I chose the title "Life is a Narrow Road" because of a song that helped me a lot in my grad school days: Kol Ha'olam Kulo. The song with its translation is available here: http://youtu.be/1WnEAxa1tFc
The song paraphrases a metaphor from Reb Nachman: All the World is a narrow bridge but the important thing is not to fear.
I spent so much of my childhood in fear. Fear of success, fear of failure. Fear of friendship and fear of aloneness. Fear of doctors and fear of health (do I deserve it when my little sister is so ill?). Fear of being too loud, fear of being too soft. Fear of apologizing too much, and fear of not apologizing enough.
No matter how much love I was given, I still needed reassurance. I was like Teflon: nothing sticks!

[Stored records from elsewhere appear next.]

/-! Table CMD.11 — Firmware status record (64 bytes) -/
def Fw.runningSlot : Fld := ⟨511, 511⟩
def Fw.preferredSlot : Fld := ⟨510, 510⟩
def Fw.nextSlot : Fld := ⟨509, 508⟩
def Fw.trialActive : Fld := ⟨507, 507⟩
def Fw.lastBoot : Fld := ⟨506, 504⟩
def Fw.fellBack : Fld := ⟨503, 503⟩
def Fw.confirmS : Fld := ⟨495, 480⟩
def Fw.confirmRemainS : Fld := ⟨479, 464⟩
def Fw.fallbacks : Fld := ⟨463, 448⟩
def Fw.trialReverts : Fld := ⟨447, 432⟩
def Fw.sSlotState (s : Nat) : Fld := ⟨192 * s + 191, 192 * s + 189⟩
def Fw.sReason (s : Nat) : Fld := ⟨192 * s + 188, 192 * s + 185⟩
def Fw.sWrittenBytes (s : Nat) : Fld := ⟨192 * s + 184, 192 * s + 162⟩
def Fw.sVersion (s : Nat) : Fld := ⟨192 * s + 159, 192 * s + 128⟩
def Fw.sSvn (s : Nat) : Fld := ⟨192 * s + 127, 192 * s + 96⟩
def Fw.sTableAbi (s : Nat) : Fld := ⟨192 * s + 95, 192 * s + 80⟩
def Fw.sBootSeq (s : Nat) : Fld := ⟨192 * s + 63, 192 * s + 32⟩
/-- The fields of Table CMD.11, most significant first. -/
def fwFields : List Field :=
  [⟨Fw.runningSlot, .ro, 0, .any⟩,
   ⟨Fw.preferredSlot, .ro, 0, .any⟩,
   ⟨Fw.nextSlot, .ro, 0, .any⟩,
   ⟨Fw.trialActive, .ro, 0, .any⟩,
   ⟨Fw.lastBoot, .ro, 0, .any⟩,
   ⟨Fw.fellBack, .ro, 0, .any⟩,
   ⟨⟨502, 496⟩, .reserved, 0, .any⟩,
   ⟨Fw.confirmS, .rw, 600, .range 60 65535⟩,
   ⟨Fw.confirmRemainS, .ro, 0, .any⟩,
   ⟨Fw.fallbacks, .rc, 0, .any⟩,
   ⟨Fw.trialReverts, .rc, 0, .any⟩,
   ⟨⟨431, 384⟩, .reserved, 0, .any⟩,
   ⟨⟨353, 352⟩, .reserved, 0, .any⟩,
   ⟨⟨271, 256⟩, .reserved, 0, .any⟩,
   ⟨⟨223, 192⟩, .reserved, 0, .any⟩,
   ⟨⟨161, 160⟩, .reserved, 0, .any⟩,
   ⟨⟨79, 64⟩, .reserved, 0, .any⟩,
   ⟨⟨31, 0⟩, .reserved, 0, .any⟩]

/-! Table SEC.6 — Asymmetric slot record (32 bytes) -/
def Slot.kind : Fld := ⟨255, 253⟩
def Slot.origin : Fld := ⟨252, 252⟩
def Slot.generating : Fld := ⟨251, 251⟩
def Slot.assigned : Fld := ⟨250, 250⟩
def Slot.tenant : Fld := ⟨249, 238⟩
def Slot.genBt : Fld := ⟨191, 128⟩
def Slot.signs : Fld := ⟨127, 96⟩
def Slot.signFails : Fld := ⟨95, 64⟩
def Slot.labelTag : Fld := ⟨63, 0⟩
/-- The fields of Table SEC.6, most significant first. -/
def slotFields : List Field :=
  [⟨Slot.kind, .ro, 0, .any⟩,
   ⟨Slot.origin, .ro, 0, .any⟩,
   ⟨Slot.generating, .ro, 0, .any⟩,
   ⟨Slot.assigned, .ro, 0, .any⟩,
   ⟨Slot.tenant, .ro, 0, .any⟩,
   ⟨⟨237, 192⟩, .reserved, 0, .any⟩,
   ⟨Slot.genBt, .ro, 0, .any⟩,
   ⟨Slot.signs, .rc, 0, .any⟩,
   ⟨Slot.signFails, .rc, 0, .any⟩,
   ⟨Slot.labelTag, .ro, 0, .any⟩]

/-! Table SEC.8 — Bench status record (16 bytes) -/
def Bench.bstate : Fld := ⟨127, 126⟩
def Bench.kind : Fld := ⟨125, 123⟩
def Bench.requester : Fld := ⟨122, 109⟩
def Bench.queued : Fld := ⟨108, 96⟩
def Bench.remainUs : Fld := ⟨95, 64⟩
def Bench.ops : Fld := ⟨63, 32⟩
def Bench.ucodeVersion : Fld := ⟨31, 0⟩
/-- The fields of Table SEC.8, most significant first. -/
def benchFields : List Field :=
  [⟨Bench.bstate, .ro, 0, .any⟩,
   ⟨Bench.kind, .ro, 0, .any⟩,
   ⟨Bench.requester, .ro, 0, .any⟩,
   ⟨Bench.queued, .ro, 0, .any⟩,
   ⟨Bench.remainUs, .ro, 0, .any⟩,
   ⟨Bench.ops, .rc, 0, .any⟩,
   ⟨Bench.ucodeVersion, .ro, 0, .any⟩]

/-! Table SEC.10 — Life-cycle record (32 bytes) -/
def Lc.lifeCycle : Fld := ⟨255, 254⟩
def Lc.rolledForward : Fld := ⟨253, 253⟩
def Lc.intentSpent : Fld := ⟨252, 250⟩
def Lc.intentBSpent : Fld := ⟨249, 247⟩
def Lc.obsDeployedEn : Fld := ⟨246, 246⟩
def Lc.primaryEp : Fld := ⟨245, 244⟩
def Lc.standbyEp : Fld := ⟨243, 242⟩
def Lc.standbyValid : Fld := ⟨241, 241⟩
def Lc.drsPresent : Fld := ⟨240, 240⟩
def Lc.fwSvnMin : Fld := ⟨239, 233⟩
def Lc.jigSvnMin : Fld := ⟨232, 226⟩
def Lc.lcBt : Fld := ⟨63, 0⟩
/-- The fields of Table SEC.10, most significant first. -/
def lcFields : List Field :=
  [⟨Lc.lifeCycle, .ro, 0, .any⟩,
   ⟨Lc.rolledForward, .ro, 0, .any⟩,
   ⟨Lc.intentSpent, .ro, 0, .any⟩,
   ⟨Lc.intentBSpent, .ro, 0, .any⟩,
   ⟨Lc.obsDeployedEn, .ro, 0, .any⟩,
   ⟨Lc.primaryEp, .ro, 0, .any⟩,
   ⟨Lc.standbyEp, .ro, 0, .any⟩,
   ⟨Lc.standbyValid, .ro, 0, .any⟩,
   ⟨Lc.drsPresent, .ro, 0, .any⟩,
   ⟨Lc.fwSvnMin, .ro, 0, .any⟩,
   ⟨Lc.jigSvnMin, .ro, 0, .any⟩,
   ⟨⟨225, 64⟩, .reserved, 0, .any⟩,
   ⟨Lc.lcBt, .ro, 0, .any⟩]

Yet, I wanted everything to stick. I wanted to remember everything, to hold on to everything, to savor everyone and cherish every moment. I have diary after diary recording the smallest minutae of my existence along with the feelings and hopes and doubts I experienced. My sister, Jess, once begged me to put down my diary and live life!
Well, I'm grateful for all of that. I remember a lot and I have diaries and songbooks and stories of people I will never see again.
But something happened around the time I turned 38. I stopped fearing. I started living without the apology. And I began composing happy songs.
This weekend, I accompanied rehearsals again at the Unitarian Church in Kingwood. The building was so alive with laughter and music. The camaraderie was here and now and alive in a building that is older than the United States. The songs we sang-- Schubert, Faure, Vivaldi--- are from three different centuries, and yet here we are singing them. My fingers danced on the piano with clumsy joy. Music is change and it is a constant.
Love is change, and it is a constant too. Right now my biggest fears are losing the people I love most. These fears keep me clinging on and reaching out and savoring relationships. Death saddens me, because I am human.
But I also stood by the snow-covered cemetery in Kingwood and felt a piece/peace of forever (to reuse a pun from earlier today.) Some people live on in works of art, some in stone. Some live on in laughter and others in love. No life is unimportant. And no life is forever.
Life is a narrow bridge--- the important thing is not to fear.